As India emerges from the blow of lockdown, how far has the economy of households recovered? While unemployment is back at pre-pandemic levels, data show that the stress of creating new jobs is not yet over, household incomes remain depressed, and household spending has recovered only partially.
- Both tax and non-tax government revenues have grown year-on-year. Industrial output has also been steadily rising, though this slowed down for a few core sectors in October. Indeed, this is also reflected in the strong GDP numbers from Q2, which were fuelled by the growth in both private consumption and investment demand.
- The recovery is not evenly distributed across Indian states.
- If workers left the labour force entirely, we should see a drop in the employment-to-population ratio, or ‘Epop’. This is also called the employment rate or the Worker Population Ratio (WPR). It is the number of people employed as a fraction of the total working age population. A reduction in this measure implies an overall reduction in employment.
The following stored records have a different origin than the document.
-- ==== Sys2Proof/Laws/State.lean ====
section
/-! SUPPORT. What each update leaves in each field of the state: one lemma per field per update. -/

namespace Sys2Proof.Machine

variable (s : State)

/-! ### setPh -/

@[simp] theorem setPh_bytes (p : Phase) : (State.setPh p s).bytes = s.bytes := rfl
@[simp] theorem setPh_cursor (p : Phase) : (State.setPh p s).cursor = s.cursor := rfl
@[simp] theorem setPh_locked (p : Phase) : (State.setPh p s).locked = s.locked := rfl
@[simp] theorem setPh_msg (p : Phase) : (State.setPh p s).msg = s.msg := rfl
@[simp] theorem setPh_i (p : Phase) : (State.setPh p s).i = s.i := rfl
@[simp] theorem setPh_t (p : Phase) : (State.setPh p s).t = s.t := rfl
@[simp] theorem setPh_tail (p : Phase) : (State.setPh p s).tail = s.tail := rfl
@[simp] theorem setPh_ph (p : Phase) : (State.setPh p s).ph = p.code := rfl
@[simp] theorem setPh_prog (p : Phase) : (State.setPh p s).prog = s.prog := rfl
@[simp] theorem setPh_pcmd (p : Phase) : (State.setPh p s).pcmd = s.pcmd := rfl
@[simp] theorem setPh_txFifo (p : Phase) : (State.setPh p s).txFifo = s.txFifo := rfl
@[simp] theorem setPh_wire (p : Phase) : (State.setPh p s).wire = s.wire := rfl
@[simp] theorem setPh_owed (p : Phase) : (State.setPh p s).owed = s.owed := rfl
@[simp] theorem setPh_uartIFLS (p : Phase) : (State.setPh p s).uartIFLS = s.uartIFLS := rfl
@[simp] theorem setPh_uartIMSC (p : Phase) : (State.setPh p s).uartIMSC = s.uartIMSC := rfl
@[simp] theorem setPh_uartRIS (p : Phase) : (State.setPh p s).uartRIS = s.uartRIS := rfl
@[simp] theorem setPh_uartCR (p : Phase) : (State.setPh p s).uartCR = s.uartCR := rfl
@[simp] theorem setPh_uartLCRH (p : Phase) : (State.setPh p s).uartLCRH = s.uartLCRH := rfl
@[simp] theorem setPh_uartIBRD (p : Phase) : (State.setPh p s).uartIBRD = s.uartIBRD := rfl
@[simp] theorem setPh_uartFBRD (p : Phase) : (State.setPh p s).uartFBRD = s.uartFBRD := rfl
@[simp] theorem setPh_uartFRIn (p : Phase) : (State.setPh p s).uartFRIn = s.uartFRIn := rfl
@[simp] theorem setPh_cpuIrqEn (p : Phase) : (State.setPh p s).cpuIrqEn = s.cpuIrqEn := rfl
@[simp] theorem setPh_lineEn (p : Phase) : (State.setPh p s).lineEn = s.lineEn := rfl
@[simp] theorem setPh_faults (p : Phase) : (State.setPh p s).faults = s.faults := rfl
@[simp] theorem setPh_refusals (p : Phase) : (State.setPh p s).refusals = s.refusals := rfl
@[simp] theorem setPh_params (p : Phase) : (State.setPh p s).params = s.params := rfl
@[simp] theorem setPh_turns (p : Phase) : (State.setPh p s).turns = s.turns := rfl
@[simp] theorem setPh_tick (p : Phase) : (State.setPh p s).tick = s.tick := rfl
@[simp] theorem setPh_trace (p : Phase) : (State.setPh p s).trace = s.trace := rfl

/-! ### setByte -/

@[simp] theorem setByte_bytes (k : Nat) (v : Byte) : (State.setByte k v s).bytes = Memory.write s.bytes k v := rfl
@[simp] theorem setByte_cursor (k : Nat) (v : Byte) : (State.setByte k v s).cursor = s.cursor := rfl
@[simp] theorem setByte_locked (k : Nat) (v : Byte) : (State.setByte k v s).locked = s.locked := rfl
@[simp] theorem setByte_msg (k : Nat) (v : Byte) : (State.setByte k v s).msg = s.msg := rfl
@[simp] theorem setByte_i (k : Nat) (v : Byte) : (State.setByte k v s).i = s.i := rfl
@[simp] theorem setByte_t (k : Nat) (v : Byte) : (State.setByte k v s).t = s.t := rfl
@[simp] theorem setByte_tail (k : Nat) (v : Byte) : (State.setByte k v s).tail = s.tail := rfl
@[simp] theorem setByte_ph (k : Nat) (v : Byte) : (State.setByte k v s).ph = s.ph := rfl
@[simp] theorem setByte_prog (k : Nat) (v : Byte) : (State.setByte k v s).prog = s.prog := rfl
@[simp] theorem setByte_pcmd (k : Nat) (v : Byte) : (State.setByte k v s).pcmd = s.pcmd := rfl
@[simp] theorem setByte_txFifo (k : Nat) (v : Byte) : (State.setByte k v s).txFifo = s.txFifo := rfl
@[simp] theorem setByte_wire (k : Nat) (v : Byte) : (State.setByte k v s).wire = s.wire := rfl
@[simp] theorem setByte_owed (k : Nat) (v : Byte) : (State.setByte k v s).owed = s.owed := rfl
@[simp] theorem setByte_uartIFLS (k : Nat) (v : Byte) : (State.setByte k v s).uartIFLS = s.uartIFLS := rfl
@[simp] theorem setByte_uartIMSC (k : Nat) (v : Byte) : (State.setByte k v s).uartIMSC = s.uartIMSC := rfl
@[simp] theorem setByte_uartRIS (k : Nat) (v : Byte) : (State.setByte k v s).uartRIS = s.uartRIS := rfl
@[simp] theorem setByte_uartCR (k : Nat) (v : Byte) : (State.setByte k v s).uartCR = s.uartCR := rfl
@[simp] theorem setByte_uartLCRH (k : Nat) (v : Byte) : (State.setByte k v s).uartLCRH = s.uartLCRH := rfl
@[simp] theorem setByte_uartIBRD (k : Nat) (v : Byte) : (State.setByte k v s).uartIBRD = s.uartIBRD := rfl
@[simp] theorem setByte_uartFBRD (k : Nat) (v : Byte) : (State.setByte k v s).uartFBRD = s.uartFBRD := rfl
@[simp] theorem setByte_uartFRIn (k : Nat) (v : Byte) : (State.setByte k v s).uartFRIn = s.uartFRIn := rfl
@[simp] theorem setByte_cpuIrqEn (k : Nat) (v : Byte) : (State.setByte k v s).cpuIrqEn = s.cpuIrqEn := rfl
@[simp] theorem setByte_lineEn (k : Nat) (v : Byte) : (State.setByte k v s).lineEn = s.lineEn := rfl
@[simp] theorem setByte_faults (k : Nat) (v : Byte) : (State.setByte k v s).faults = s.faults := rfl
@[simp] theorem setByte_refusals (k : Nat) (v : Byte) : (State.setByte k v s).refusals = s.refusals := rfl
@[simp] theorem setByte_params (k : Nat) (v : Byte) : (State.setByte k v s).params = s.params := rfl
@[simp] theorem setByte_turns (k : Nat) (v : Byte) : (State.setByte k v s).turns = s.turns := rfl
@[simp] theorem setByte_tick (k : Nat) (v : Byte) : (State.setByte k v s).tick = s.tick := rfl
@[simp] theorem setByte_trace (k : Nat) (v : Byte) : (State.setByte k v s).trace = s.trace := rfl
- It is found that while the unemployment rate bounced back, India’s Epop has not fully recovered. We are about 2 percentage points below pre-Covid levels. This suggests that India has 20 million fewer employed people than it did before Covid.
- Loss in income seems to be due to the fact that the majority of occupations were less remunerative during the lockdown than before. This continued to be the case even in July. So even if a worker managed to hold on to a job through the lockdown, she earned less compared to her previous wage. These losses were concentrated among subsistence farmers, smaller businessmen (such as shopkeepers or dhaba owners), agricultural labourers, and industrial and machine workers.
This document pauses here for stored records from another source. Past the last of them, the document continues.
-- ==== Sys2Proof/Laws/Invariants.lean ====
section
/-! SUPPORT. Small lemmas about the invariants of Sys2Proof/Safety.lean: which fields they read, and what they say at a
named phase; which turn runs an operation; and infinite runs. -/

namespace Sys2Proof.Machine

open Sys2Proof.Config

/-! ### What a phase says -/

/-- At one phase, the test for any phase is decided. -/
theorem atPhase_at {s : State} {p : Phase} (h : s.atPhase p = true) (q : Phase) : s.atPhase q = decide (p = q) :=
  atPhase_of_ph _ ((atPhase_iff _ _).1 h)

theorem atPhase_congr {s u : State} (h : u.ph = s.ph) (q : Phase) : u.atPhase q = s.atPhase q := by
  simp [State.atPhase, h]

theorem byteAt_congr {s u : State} (h : u.bytes = s.bytes) (k : Nat) : u.byteAt k = s.byteAt k := by
  simp [State.byteAt, h]

/-- `BufferInv` reads these fields only. -/
theorem bufferInv_congr {s u : State} (h1 : u.bytes = s.bytes) (h2 : u.cursor = s.cursor) (h3 : u.locked = s.locked)
    (h4 : u.i = s.i) (h5 : u.ph = s.ph) (h6 : u.txFifo.length ≤ 16) (I : s.BufferInv) : u.BufferInv := by
  have hb := byteAt_congr h1
  have hp := atPhase_congr h5
  constructor
  · rw [h1]; exact I.bytes_wf
  · rw [h3, I.lock_span]; simp [State.loading, hp]
  · rw [h2]; exact I.cursor_bound
  · rw [h4]; exact I.index_bound
  · exact h6
  · simpa [State.rewriting, State.sentinelAhead, hp, hb, h2] using I.sentinel_ahead
  · simpa [hp, hb, h4] using I.guard_kept
  · simpa [hp, hb, h4] using I.terminated

/-- `BufferInv` at a named phase. -/
theorem bufferInv_at {s : State} {p : Phase} (h : s.ph = p.code) :
    s.BufferInv ↔
    Memory.wf s.bytes = true ∧ s.locked = decide (p ∈ [.guard, .copy, .term, .cursor, .unlock]) ∧
    s.cursor.toNat < 64 ∧ s.i.toNat < 64 ∧ s.txFifo.length ≤ 16 ∧
    (p ∉ [Phase.guard, .copy, .term, .cursor] → s.sentinelAhead) ∧
    (p ∈ [Phase.copy, .term, .cursor] → s.i = 0 → s.byteAt 1 = sentinel) ∧
    (p = .cursor → s.byteAt s.i.toNat = sentinel) := by
  have hp := fun q => atPhase_of_ph (q := q) s h
  constructor
  · rintro ⟨h1, h2, h3, h4, h5, h6, h7, h8⟩
    refine ⟨h1, ?_, h3, h4, h5, ?_, ?_, ?_⟩
    · rw [h2]; simp only [State.loading, hp]; cases p <;> rfl
    · intro hn; apply h6; simp only [State.rewriting, hp]; revert hn; cases p <;> simp
    · intro hn; apply h7; simp only [hp]; revert hn; cases p <;> simp
    · intro hn; apply h8; simp [hp, hn]
  · rintro ⟨h1, h2, h3, h4, h5, h6, h7, h8⟩
    constructor
    · exact h1
    · rw [h2]; simp only [State.loading, hp]; cases p <;> rfl
    · exact h3
    · exact h4
    · exact h5
    · intro hn; apply h6; simp only [State.rewriting, hp] at hn; revert hn; cases p <;> simp
    · intro hn; apply h7; simp only [hp] at hn; revert hn; cases p <;> simp
    · intro hn; apply h8; simpa [hp] using hn

/-- `WindowInv` at a named phase. -/
theorem windowInv_at {s : State} {p : Phase} (h : s.ph = p.code) (B : s.BufferInv) : s.WindowInv ↔
    s.params.copyStopsAtZero = true ∧ (p ∈ [Phase.copy, .term, .cursor] → s.i ≠ 0 → s.byteAt 0 ≠ sentinel) ∧
    (p ∉ [Phase.guard, .copy, .term, .cursor] → s.byteAt 0 = sentinel →
      s.cursor = 0 ∨ (s.cursor = 1 ∧ s.byteAt 1 = sentinel)) ∧
    (p = .lock → s.byteAt 0 = sentinel) := by
  have hp := fun q => atPhase_of_ph (q := q) s h
  constructor
  · rintro ⟨-, h6, h7, h8, h9⟩
    refine ⟨h6, ?_, ?_, fun hl => h9 (by simp [hp, hl])⟩
    · intro hn; apply h7; simp only [hp]; revert hn; cases p <;> simp
    · intro hn; apply h8; simp only [State.rewriting, hp]; revert hn; cases p <;> simp
  · rintro ⟨h6, h7, h8, h9⟩
    refine ⟨B, h6, ?_, ?_, fun hl => h9 (by simpa [hp] using hl)⟩
    · intro hn; apply h7; simp only [hp] at hn; revert hn; cases p <;> simp
    · intro hn; apply h8; simp only [State.rewriting, hp] at hn; revert hn; cases p <;> simp

theorem windowInv_congr {s u : State} (B : u.BufferInv) (h1 : u.bytes = s.bytes) (h2 : u.cursor = s.cursor)
    (h4 : u.i = s.i) (h5 : u.ph = s.ph) (h6 : u.params = s.params) (I : s.WindowInv) : u.WindowInv := by
  have hb := byteAt_congr h1
  have hp := atPhase_congr h5
  refine ⟨B, by rw [h6]; exact I.stops, ?_, ?_, by simpa [hp, hb] using I.idle_seen⟩
  · simpa [hp, hb, h4] using I.first_copied
  · simpa [State.rewriting, hp, hb, h2] using I.nothing_to_send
- Pre-pandemic, monthly per-capita non-food household expenditure was Rs 2,000 while food expenditure was Rs 1,500. This trend reversed itself at the height of the lockdown. Both food and non-food expenditure fell sharply, with non-food expenditure falling even lower than food expenditure.
- Our focus has been more towards documenting the facts. There is still more work to be done in just understanding what is happening. To suggest changes requires a deeper knowledge of the what, and also the why. Government response to economic crises is usually dominated by supply side interventions. At best, our work makes the case for more direct government intervention on the household side.
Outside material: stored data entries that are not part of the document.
/-- RETIRE uses the last token up, and leaves nothing to drain. -/
theorem writer_retire (I : s.SingleWriterInv level) (W : u.WindowInv) (P : u.Premises level)
    (hd : s.dispatchEnabled = true) (hi : u.i = s.i) (hph : u.ph = s.ph) (hmsg : u.msg = s.msg)
    (h0 : u.byteAt 0 = sentinel) (htx : u.txRIS = false) (ho : u.owed = s.owed) (hf : u.txFifo = s.txFifo) :
    u.SingleWriterInv level := by
  obtain ⟨agents, quiet, mode, program, trigger, low, high⟩ := P
  obtain ⟨-, hs0, -⟩ := drain_owns I hd
  have hp := atPhase_congr hph
  have hnot := not_holds_of_dispatch I hd
  refine ⟨W, agents, quiet, mode, program, trigger, low, high, ?_, ?_, fun h => ?_, ?_, ?_⟩
  · simpa only [State.messageAhead, hp, hmsg] using I.message
  · simpa only [hp, hi] using I.loaded
  · simp only [State.producerHolds, State.armed, State.loading, Bool.or_eq_false_iff] at hnot
    simp [hp, hnot] at h
  · rw [txTokens_clear htx, ho, hs0]
    simp [State.inDrain, h0]
  · rw [ho, hf]; exact I.fifo_level

end Keep

/-! ### Every operation of an agent -/

/-- The copy of a message that is not empty stores a byte. -/
theorem index_ne_of_copyEnds {s : State} (hs : s.params.copyStopsAtZero = true) (hm : storedPart true s.msg ≠ [])
    (hc : s.copyContinues = false) : s.i ≠ 0 := by
  intro hi
  have h0 : s.i.toNat = 0 := by rw [hi]; rfl
  have := (copyContinues_iff hs (by omega)).2 (h0 ▸ List.length_pos_iff.2 hm)
  simp [hc] at this

/-- `i` is an operation that an agent may run at `s`: no register write on the bus, and a Drain outcome under the dispatch
condition only. -/
def State.AgentMayRun (s : State) (i : Instr) : Prop :=
  i.format ≠ .regw ∧ (i = .drainSkip ∨ i = .drainSend ∨ i = .drainRetire → s.dispatchEnabled = true)

theorem effect_keeps_writer {level : Nat} {s s' : State} {i : Instr} (e : Effect s i s') (ha : s.AgentMayRun i)
    (I : s.SingleWriterInv level) : s'.SingleWriterInv level := by
  obtain ⟨hr, hd⟩ := ha
  have W := effect_keeps_windowInv e I.window
  have P := effect_keeps_premises e hr (writer_premises I)
  have message := I.message
  cases e with
  | waits => exact I
  | initAsync h => exact writer_move .initIfls I W P (Bool.and_eq_true_iff.1 h).1 rfl ⟨rfl, rfl, rfl⟩
  | enqueue m h =>
    exact writer_move .wait I W P (Bool.and_eq_true_iff.1 h).1 rfl ⟨rfl, rfl, rfl⟩
      (hmsg := fun _ => storedPart_ne_nil_of_accepts I.program h rfl)
  | enqueueLine m h =>
    exact writer_move .wait I W P (Bool.and_eq_true_iff.1 h).1 rfl ⟨rfl, rfl, rfl⟩
      (hmsg := fun _ => storedPart_ne_nil_of_accepts I.program h rfl)
  | idleTestPasses h h0 =>
    exact writer_move .lock I W P h rfl ⟨rfl, rfl, rfl⟩ (hright := by simp [h0])
      (hmsg := fun _ => message (by simp [State.messageAhead, h]))
  | idleTestFails h =>
    exact writer_move .wait I W P h rfl ⟨rfl, rfl, rfl⟩ (hmsg := fun _ => message (by simp [State.messageAhead, h]))
  | lock h =>
    exact writer_move .guard I W P h rfl ⟨rfl, rfl, rfl⟩ (hmsg := fun _ => message (by simp [State.messageAhead, h]))
  | guard h =>
    exact writer_move .copy I W P h rfl ⟨rfl, rfl, rfl⟩ (hmsg := fun _ => message (by simp [State.messageAhead, h]))
  | copyByte h =>
    exact writer_move .copy I W P h rfl ⟨rfl, rfl, rfl⟩ (hmsg := fun _ => message (by simp [State.messageAhead, h]))
  | copyEnds h hc =>
    exact writer_move .term I W P h rfl ⟨rfl, rfl, rfl⟩
      (hload := fun _ => index_ne_of_copyEnds I.window.stops (message (by simp [State.messageAhead, h])) hc)
  | term h => exact writer_move .cursor I W P h rfl ⟨rfl, rfl, rfl⟩ (hload := fun _ => I.loaded (by simp [h]))
  | cursor h =>
    exact writer_move .unlock I W P h rfl ⟨rfl, rfl, rfl⟩
      (hheld := fun _ => I.window.first_copied (by simp [h]) (I.loaded (by simp [h])))
  | unlock h => exact writer_move .kickRead I W P h rfl ⟨rfl, rfl, rfl⟩ (hheld := fun _ => I.held (by simp [h]))
  | kickRead h => exact writer_move .kickWrite I W P h rfl ⟨rfl, rfl, rfl⟩ (hheld := fun _ => I.held (by simp [h]))
  | kickReturns h =>
    have hw := writeDR_kick I h
    exact writer_kick .ready I W P h rfl (.inl rfl) (by simp) (by simp) (by simp [hw]) (by simp [hw]) (by simp)
  | kickSecondHalf h =>
    have hw := writeDR_kick I h
    exact writer_kick .wait I W P h rfl (.inr rfl) (by simp) (by simp) (by simp [hw]) (by simp [hw])
      (fun _ => storedPart_crlf.trans_ne (List.cons_ne_nil _ _))
  | initIfls h => exact writer_move .initImsc I W P h rfl ⟨rfl, rfl, rfl⟩
  | initImsc h => exact writer_move .initLine I W P h rfl ⟨rfl, rfl, rfl⟩
  | initLine h => exact writer_move .ready I W P h rfl ⟨rfl, rfl, rfl⟩
  | skip hl => exact absurd hl (by simp [not_locked_of_dispatch I (hd (by simp))])
  | send =>
    obtain ⟨-, h0, htok⟩ := drain_owns I (hd (by simp))
    have hw := writeDR_send I (hd (by simp)) (s.byteAt s.cursor.toNat)
    refine writer_device I W P (by simp) (by simp) (by simp) (by simp) ?_ ?_
    · rw [htok, txTokens_clear ((txRIS_congr (by simp)).trans (txRIS_ack s))]
      simp [hw, h0]
    · have := I.fifo_level
      simp [hw]
      omega
  | retire =>
    exact writer_retire I W P (hd (by simp)) rfl rfl rfl
      (byteAt_setByte_same (s.writeICR txCause) 0 _ I.window.buffer.bytes_wf) (txRIS_ack s) rfl rfl
  | noTrigger ht =>
    obtain ⟨n, hn, -⟩ := I.trigger
    exact absurd (ht.symm.trans hn) (by simp)
  | txEvent ht h =>
    obtain ⟨n, hn, hle⟩ := I.trigger
    cases ht.symm.trans hn
    obtain ⟨h1, hx⟩ := token_of_owed I (owed_pos_of_txEventEnabled I.mode h)
    refine writer_device I W P rfl rfl rfl rfl ?_ ?_
    · rw [txTokens_clear hx]
      refine (txTokens_pending (s := { s.setTxRIS with owed := s.owed - 1 }) (txRIS_setTxRIS s)).trans ?_
      show s.owed - 1 + 1 = s.owed
      rw [h1]
    · exact (fifo_le_of_txEventEnabled h).trans (hle.trans (Nat.le_add_right _ _))
  | shift =>
    refine writer_device I W P rfl rfl rfl rfl rfl (Nat.le_trans ?_ I.fifo_level)
    exact (List.drop_sublist 1 s.txFifo).length_le
  | rxEvent => exact writer_device I W P rfl rfl rfl rfl (by simp [State.txTokens]) I.fifo_level
  | drWrite => exact absurd rfl hr
  | iflsWrite => exact absurd rfl hr
  | imscWrite => exact absurd rfl hr
  | icrTx => exact absurd rfl hr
101 PSUs give ₹155 crore from their staff salaries to PM fund
Mains: G.S. II RTI
Why in news?
RTI records accessed by The Indian Express show that apart from over ₹2,400 crore in CSR funds, over 100 PSUs from across sectors have together contributed nearly ₹155 crore from staff salaries to the PM CARES fund.
- Oil giant ONGC, gave ₹29.06 crore to the fund from staff salaries, tops the list of PSUs.
- Contributions also include ₹11.43 crore from salaries at the ailing BSNL, which was unable to chip in from its CSR funds.
- Prime Minister Office (PMO) who manages the fund had declined to furnish details of the contributions received and said PM CARES Fund is not a public authority under the ambit of RTI Act.
- The fund was setup on March 28 this year following the Covid outbreak and had a corpus of ₹3,076.62 crore by March 31 itself, of which ₹3,075.85 crore were listed as voluntary contributions.
- Close on the heels of ONGC at the top is Indian Oil Corporation, which donated ₹23.99 crore from staff salaries and ₹ 225 crore from CSR.